I rejected a red GTI with paint probs but at first didn't get anywhere with the fleet manager so i called VW UK and they told me to speak to the brand manager (they also told me it had 2 repairs done to it before i picked it up!)

Stick to your guns, tell them the problem needs to be sorted or you will reject the car (they soon take notice, believe me) and they also dont like it when you say you've spoke to VW UK."


----------



## Faythur (Jul 8, 2006)

Thanks for those links P3asa :thumb: I've had a read through.

I think I have already spoken with the brand manager in my case - he's the guy in charge of the whole VW section of Agnew cars [they have numerous other franchises as shown here http://www.agnewcars.com/ ] Sydney Pentland as mentioned in the first post, so no go there .......

I'm waiting until I get the written report from the pro detailer tomorrow, when I shall send a written letter by post enclosing actual photographs [rather than email] to the MD of VW UK and see what that may provoke.

However I'm not holding out much hope 

A copy of the report also goes to my Solicitor tomorrow when he will initiate proceedings.

A further little snippet arose tonight [unknown to me before] when my wife related to the pro guy that the Sales Manager had actually said at one stage 'we sell 1,000 cars a year here' - in other words, your loss of business is of no real consequence.
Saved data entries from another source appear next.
/-- Links and far dies: a rebuilt link resumes, and what is sent again and what waited for it goes out or is held on its module, or waits on where no module is in service; a far die that enters
reset is sent a RESET_NOTE first, has its reads completed poisoned, its modules in RESET and its writes dropped, and is told of; the release of one that the start had released, with no FULL
interval open, begins bring-up; RELEARN clears the BAD records of a link, and its modules retrain one at a time (R493, R498, R506, R550, R552, R554). -/
def Obligations.FarDiesResetAndLinksRebuild : Prop :=
  ∀ s : State, s.Inv →
    (∀ l < 6, s.fld (Fl.CRAXIS_LINK_STATUS_DRAINING l) = 1 → Completes (.interleaveRebuildDone l) s (fun t =>
      let waiting := s.cx.resends ++ s.cx.pending
      t.fld (Fl.CRAXIS_LINK_STATUS_DRAINING l) = 0 ∧ t.cx.rebuilt.head? = some (l, s.time) ∧ t.mem = s.mem ∧ t.undef = s.undef ∧
      (∀ e ∈ s.cx.pending, e.1 ≠ l → e ∈ t.cx.pending) ∧ (∀ e ∈ s.cx.resends, e.1 ≠ l → e ∈ t.cx.resends) ∧
      ((∀ e ∈ waiting, e.1 ≠ l) → (∀ h ∈ cxMods l, (s.cxm h).held = []) → t.out = s.out ∧ t.cx.mods = s.cx.mods) ∧
      ∀ e ∈ waiting, e.1 = l → match s.cxRoute l e.2.1 e.2.2 with
        | some h => cxFrame h e.2.1 e.2.2 ∈ t.out ∨ (e.2.1, e.2.2) ∈ (t.cxm h).held
        | none => e ∈ t.cx.pending)) ∧
    (∀ l < 6, s.fld (Fl.CRAXIS_LINK_STATUS_DRAINING l) = 0 → exec (.interleaveRebuildDone l) s = .next s) ∧
    (∀ d < 8, s.cx.inReset.contains d = false → Completes (.farDieResetEnter d) s (fun t =>
      t.cx.inReset.contains d = true ∧ (∀ h ∈ dieMods d, t.cxState h = cxReset) ∧ d ∉ t.rst.ready ∧ t.fld (Fl.CRAXIS_LINK_STATUS_DRAINING (dieLink d)) = 1 ∧
      s.Told t Ev.craxisPeerReset (srcLink ((dieMods d).headD 0)) 0 ∧ t.mem = s.mem ∧
      (∀ h, (s.inService (dieLink d)).head? = some h → cxFrame h opResetNote (cxMsg 0 0 mKeeper false false [1, 0, 0, 0]) ∈ t.out) ∧
      (∀ r ∈ s.cx.reqs, r.link = dieLink d → r.mod ∈ dieMods d ∨ d ≤ 4 → r.op = opRd → .craxisDone r.master r.tag true false [] ∈ t.out ∧ r ∉ t.cx.reqs))) ∧
    (∀ d < 8, s.cx.inReset.contains d = true →
      let may := s.rst.released.contains d = true ∧ (s.rst.interval = false ∨ s.rst.widest < 2)
      (may → Completes (.farDieResetRelease d) s (fun t =>
        t.cx.inReset.contains d = false ∧ (∀ h ∈ dieMods d, t.cxState h = cxTraining) ∧
        (∀ h ∈ dieMods d, t.fld (Fl.CRAXIS_MOD_STATUS_BAD h) = s.fld (Fl.CRAXIS_MOD_STATUS_BAD h)) ∧ t.mem = s.mem ∧ t.out = s.out)) ∧
      (¬may → exec (.farDieResetRelease d) s = .next s)) ∧
    (∀ l < 6, ∀ v : Nat, bitOf v 24 = true → Completes (.relearn mKeeper l v) s (fun t =>
      (∀ h ∈ cxMods l, t.fld (Fl.CRAXIS_MOD_STATUS_BAD h) = 0 ∧ (t.cxm h).badSpares = 0) ∧ t.mem = s.mem ∧
      ((∀ h ∈ cxMods l, s.cxState h ≠ cxRetrain) → ∀ h, (cxMods l).find? (fun h => decide (s.cxState h = cxActive)) = some h → t.cxState h = cxRetrain) ∧
      ((∃ h ∈ cxMods l, s.cxState h = cxRetrain) → ∀ h ∈ cxMods l, t.cxState h = s.cxState h ∧ (s.cxState h = cxActive ∨ s.cxState h = cxRetrain → h ∈ t.cx.relearn))))

/-! Errors, spares, events, counters. -/

/-- Errors that a scrub finds: an uncorrectable one poisons what it holds, unless the line has been written since, is marked and told of; a correctable one is counted; SCRUB_EN stops the
scrubs alone, and another read's error is handled all the same; a faulty T0 row is replaced by a spare; an error in a tile's own storage fails its Take (R579 to R581, R590, R591, R595, R596).
A T1 row for which a repair is wanted is repaired while its stack has repairs left, and the bursts found bad in it are poisoned; without one the exhaustion is told of. Background work that
takes a forced slot is counted, and told of once for its kind in 1 s (R590, R595). -/
def Obligations.ErrorsAreScrubbedAndRowsRepaired : Prop :=
  (∀ s : State, s.Inv →
      let count := fun (k : Nat) (t : State) => t.reg64 (Reg.RAS_COUNT_LO k) = min (s.reg64 (Reg.RAS_COUNT_LO k) + 1) (2 ^ 48 - 1)
      let marks := fun (t : State) => t.poison0 = s.poison0 ∧ t.poison1 = s.poison1 ∧ t.poison2 = s.poison2 ∧ t.mem = s.mem ∧ t.undef = s.undef
      (∀ (a e : Nat) (raced : Bool), s.fld Fl.RAS_CTRL_SCRUB_EN = 0 → exec (.scrubStep (.mem a) e raced) s = .next s) ∧
      (∀ (a : Nat) (raced : Bool), Completes (.scrubStep (.mem a) 0 raced) s (fun t => marks t ∧ t.events = s.events)) ∧
      (∀ a : Nat, s.fld Fl.RAS_CTRL_SCRUB_EN = 1 → inT1 a = true ∨ inT2 a = true →
        let told := fun (t : State) => count 2 t ∧ t.fld Fl.RAS_STATUS_UE = 1 ∧
          s.Told t Ev.eccUncorrected (if inT2 a then srcUpd else srcStack (t1Stack a)) (a % 2 ^ 48)
        let wanted := fun (t : State) => inT1 a = true → t.hub.t1Repair.contains (t1Row a) = true
        Completes (.scrubStep (.mem a) 2 false) s (fun t => t.poisoned a = true ∧ told t ∧ wanted t ∧ t.mem = s.mem) ∧
        Completes (.scrubStep (.mem a) 2 true) s (fun t => told t ∧ wanted t ∧ marks t) ∧
        Completes (.scrubStep (.mem a) 1 false) s (fun t => count 1 t ∧ marks t ∧
          (inT1 a = true → (∃ e ∈ s.hub.t1Rows, e.1 = t1Row a ∧ e.2 ≠ s.patrolPass) → t.hub.t1Repair.contains (t1Row a) = true))) ∧
      (∀ (a : Nat) (raced : Bool), inT1 a = true ∨ inT2 a = true → Completes (.scrubStep (.read a) 2 raced) s (fun t => t.poisoned a = true ∧ count 2 t ∧
        t.fld Fl.RAS_STATUS_UE = 1 ∧ s.Told t Ev.eccUncorrected (if inT2 a then srcUpd else srcStack (t1Stack a)) (a % 2 ^ 48) ∧ t.mem = s.mem)) ∧
      (∀ a p n : Nat, s.fld Fl.RAS_CTRL_SCRUB_EN = 1 → physAt a = some p → s.logicalOf p = some n →
        (s.hub.rows.filter (fun r => decide (r = (p, bankOf ((a - physBase p) / 96))))).length < 4 →
        Completes (.scrubStep (.mem a) 2 false) s (fun t => t.poisoned a = true ∧ count 5 t ∧ t.hub.rows = s.hub.rows ++ [(p, bankOf ((a - physBase p) / 96))] ∧
          s.Told t Ev.eccUncorrected (srcPhys p) (sramDetail 0 ((a - physBase p) / 8)) ∧ s.Told t Ev.sramRowSpared (srcPhys p) 0 ∧ t.mem = s.mem)) ∧
      (∀ n : Nat, (s.tile n).take.isSome = true → (s.tile n).failed = none → Completes (.scrubStep (.parity n) 2 false) s (fun t =>
        (t.tile n).failed = some ⟨s.slate n, true⟩ ∧ s.Told t Ev.tileFault (srcTile n) 0 ∧ count 2 t ∧ marks t))) ∧
  (∀ s : State, s.Inv →
      (∀ (a : Nat) (bad : List Nat), s.hub.t1Repair.contains (t1Row a) = false → exec (.dramRowRepair a bad) s = .next s) ∧
      (∀ (a : Nat) (bad : List Nat), inT1 a = true → bad.length < 15 → s.hub.t1Repair.contains (t1Row a) = true → Completes (.dramRowRepair a bad) s (fun t =>
        t.mem = s.mem ∧ t.undef = s.undef ∧ t.hub.t1Repair.contains (t1Row a) = false ∧
        if Store.get (fun _ => 0) s.rst.hardRepairs (t1Stack a) + (s.rst.softRepairs.filter (fun x => decide (x = t1Stack a))).length < Config.repairRows (t1Stack a)
        then t.rst.softRepairs = s.rst.softRepairs ++ [t1Stack a] ∧ (∀ b ∈ bad, inT1 b = true → t1Row b = t1Row a → Store.get (fun _ => false) t.poison1 ((b - baseT1) / 64) = true) ∧
          t.reg64 (Reg.RAS_COUNT_LO 6) = min (s.reg64 (Reg.RAS_COUNT_LO 6) + 1) (2 ^ 48 - 1) ∧ s.Told t Ev.dramRowRepaired (srcStack (t1Stack a)) 0
        else t.rst = s.rst ∧ t.poison1 = s.poison1 ∧ t.fld Fl.RAS_STATUS_EXHAUSTED = 1 ∧ s.Told t Ev.repairExhausted (srcStack (t1Stack a)) 0)) ∧
      (∀ k : Nat, Completes (.backgroundForced k) s (fun t =>
        t.reg64 (Reg.RAS_COUNT_LO 7) = min (s.reg64 (Reg.RAS_COUNT_LO 7) + 1) (2 ^ 48 - 1) ∧ t.mem = s.mem ∧ t.tiles = s.tiles ∧
        (s.hub.bgAt.find? (fun e => decide (e.1 = k)) = none → s.Told t Ev.backgroundForced (backgroundSrc k) 0) ∧
        (∀ e, s.hub.bgAt.find? (fun e => decide (e.1 = k)) = some e → s.time < e.2 + 1000000000 → t.events = s.events ∧ t.hub = s.hub))))


/-- Stand-ins: a planned swap is armed by a write; a tile whose hardware failed moves to a stand-in, of its own field first, or its job stops; a tile that was armed when it came to wait at a
cross-module Clapper is copied whole to its stand-in, and every instruction word found bad in the copy is told of (R592, R593). -/
def Obligations.StandInsReplaceTiles : Prop :=
  ∀ s : State, s.Inv →
    (∀ m v : Nat, bitOf v 8 = true → bitsOf v 7 0 < 180 → Completes (.plannedSwapRequest m v) s (fun t =>
      bitsOf v 7 0 ∈ t.hub.swapArmed ∧ t.fld Fl.RAS_STATUS_SWAP_ARMED = 1 ∧ t.tiles = s.tiles ∧ t.mem = s.mem)) ∧
    (∀ n < 180,
      let old := s.physOf n
      let moved := fun (p : Nat) (t : State) => t.physOf n = p ∧ t.power p = .on ∧ t.power old = .off ∧ t.hub.retired = s.hub.retired ++ [old] ∧
        t.fld (Fl.RAS_TILEMAP_SWAPPED n) = 1 ∧ (∀ k < 180, k ≠ n → t.physOf k = s.physOf k)
      (∀ f, (s.tile n).failed = some f → f.swap = true → s.fld (Fl.TILE_SEQ_STATUS_STATE n) = seqAborting →
        (∀ p, s.standinFor old = some p → Completes (.standinSwapReactive n) s (fun t =>
          moved p t ∧ (t.tile n).failed = some { f with swap := false } ∧ s.Told t Ev.standinSwap (srcTile n) (old + p * 256))) ∧
        (s.standinFor old = none → Completes (.standinSwapReactive n) s (fun t =>
          s.Told t Ev.standinExhausted (srcTile n) 0 ∧ t.runJob = none))) ∧
      (∀ (c : Nat) (bad : List Nat), (s.tile n).wait = .clapx c → s.hub.swapping.contains n = true → s.coll.manager ≠ s.me → bad.length < 12 →
        (∀ p, s.standinFor old = some p → Completes (.plannedSwapComplete ⟨n, bad⟩) s (fun t =>
          moved p t ∧ t.hub.swapArmed.contains n = false ∧ t.hub.swapping.contains n = false ∧ ((∀ k ∈ s.hub.swapping, k = n) → t.fld Fl.RAS_STATUS_SWAP_BUSY = 0) ∧
          (∀ o < tileBytes, t.byte (physBase p + o) = s.byte (physBase old + o)) ∧ s.Told t Ev.standinSwap (srcTile n) (old + p * 256 + 65536) ∧
          ∀ pc ∈ bad, s.Told t Ev.eccUncorrected (srcPhys old) (sramDetail 1 pc))) ∧
        (s.standinFor old = none → Completes (.plannedSwapComplete ⟨n, bad⟩) s (fun t =>
          t.physOf n = old ∧ t.hub.swapArmed.contains n = false ∧ s.Told t Ev.standinExhausted (srcTile n) 0 ∧ t.mem = s.mem))))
She also thinks that because she is always a 'cash' customer, never taking finance or GAP insurance and the like, they don't 'make' any money out of her like they might do otherwise with folks who like to pay on the 'never never'.........Makes sense to me.


----------



## Faythur (Jul 8, 2006)

Another forum has suggested that I may have used some special lighting to get the photos I posted, but I assure you this is not the case, as proven by these first pics I took with the wife's compact before I realised I wasn't getting in close enough and had to resort to my DSLR.


----------



## P4ULT (Apr 6, 2007)

special lighting or not it is a brand new car so should be presented as one.


----------



## Magic Detail (Jul 25, 2010)

Special lighting?!?!?! hahahaha.... yeah, "the sun", big yellow thing in the sky, doesn't come out much! What a moron for suggesting that.

Good luck getting this mess sorted. That is extremely poor prep. I know main dealers aren't the best, but I'm sure the majority of them _try_ and get cars looking presentable before they are released.


----------



## beany_bot (Oct 6, 2008)

Its not really been mentioned (i guess because its rather irrelevant to the OP) but I wonder how the car got in this state? surely all those who deal with new cars are given some sort of training on how to handle them. 

I mean i dont imagine its VW handing out brillos saying wash the new cars please.


----------



## slkman (Jun 23, 2009)

Personally if the paintwork has got a good thickness of paint on it 140+ microns all over I'd just lose the 8 or so microns as the pro guy wrote in his report and get your car perfect again and move on. The chances of getting the dealer to fix the problem are nil and especially to the standard you would expect.

Chances are you might get some joy and they'd machine it for you at the 'bodyshop' but with some high powered single speed something-or-other with a very harsh cutting compound then they'd take it out back again and 'valet' it and your back to square one again but with even less paint.

As a goodwill gesture you might get them to foot half the bill to keep customer satisfaction and get it fixed properly.


----------



## dominic84 (Jan 27, 2007)

That does not look good, but I don't think it really matters if 99% of people would be happy, or even what the problem is!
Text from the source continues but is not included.